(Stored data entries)
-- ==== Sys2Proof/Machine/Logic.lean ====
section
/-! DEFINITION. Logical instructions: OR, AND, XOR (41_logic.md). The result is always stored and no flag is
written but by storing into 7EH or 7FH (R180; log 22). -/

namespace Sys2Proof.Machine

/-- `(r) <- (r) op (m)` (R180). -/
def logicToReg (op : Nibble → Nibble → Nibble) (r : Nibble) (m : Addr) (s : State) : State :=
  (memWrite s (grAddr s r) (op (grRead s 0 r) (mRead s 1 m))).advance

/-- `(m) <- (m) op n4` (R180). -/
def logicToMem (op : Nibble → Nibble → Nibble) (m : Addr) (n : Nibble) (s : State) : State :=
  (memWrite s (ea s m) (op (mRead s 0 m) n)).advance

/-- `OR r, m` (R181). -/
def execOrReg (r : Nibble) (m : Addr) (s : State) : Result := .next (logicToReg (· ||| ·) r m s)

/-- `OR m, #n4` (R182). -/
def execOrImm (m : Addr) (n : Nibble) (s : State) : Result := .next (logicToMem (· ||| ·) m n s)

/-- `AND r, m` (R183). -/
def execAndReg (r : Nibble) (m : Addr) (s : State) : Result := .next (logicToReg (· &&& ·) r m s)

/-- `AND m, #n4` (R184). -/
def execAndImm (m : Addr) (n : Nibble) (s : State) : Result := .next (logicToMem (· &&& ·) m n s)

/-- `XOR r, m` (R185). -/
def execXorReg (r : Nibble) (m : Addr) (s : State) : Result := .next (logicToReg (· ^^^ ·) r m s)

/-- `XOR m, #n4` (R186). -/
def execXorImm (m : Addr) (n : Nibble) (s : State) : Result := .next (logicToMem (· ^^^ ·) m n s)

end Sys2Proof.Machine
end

Exercise directions: Nothing but an exact repetition of the entries is expected here.

Finished task:
-- ==== Sys2Proof/Machine/Logic.lean ====
section
/-! DEFINITION. Logical instructions: OR, AND, XOR (41_logic.md). The result is always stored and no flag is
written but by storing into 7EH or 7FH (R180; log 22). -/

namespace Sys2Proof.Machine

/-- `(r) <- (r) op (m)` (R180). -/
def logicToReg (op : Nibble → Nibble → Nibble) (r : Nibble) (m : Addr) (s : State) : State :=
  (memWrite s (grAddr s r) (op (grRead s 0 r) (mRead s 1 m))).advance

/-- `(m) <- (m) op n4` (R180). -/
def logicToMem (op : Nibble → Nibble → Nibble) (m : Addr) (n : Nibble) (s : State) : State :=
  (memWrite s (ea s m) (op (mRead s 0 m) n)).advance

/-- `OR r, m` (R181). -/
def execOrReg (r : Nibble) (m : Addr) (s : State) : Result := .next (logicToReg (· ||| ·) r m s)

/-- `OR m, #n4` (R182). -/
def execOrImm (m : Addr) (n : Nibble) (s : State) : Result := .next (logicToMem (· ||| ·) m n s)

/-- `AND r, m` (R183). -/
def execAndReg (r : Nibble) (m : Addr) (s : State) : Result := .next (logicToReg (· &&& ·) r m s)

/-- `AND m, #n4` (R184). -/
def execAndImm (m : Addr) (n : Nibble) (s : State) : Result := .next (logicToMem (· &&& ·) m n s)

/-- `XOR r, m` (R185). -/
def execXorReg (r : Nibble) (m : Addr) (s : State) : Result := .next (logicToReg (· ^^^ ·) r m s)

/-- `XOR m, #n4` (R186). -/
def execXorImm (m : Addr) (n : Nibble) (s : State) : Result := .next (logicToMem (· ^^^ ·) m n s)

end Sys2Proof.Machine
end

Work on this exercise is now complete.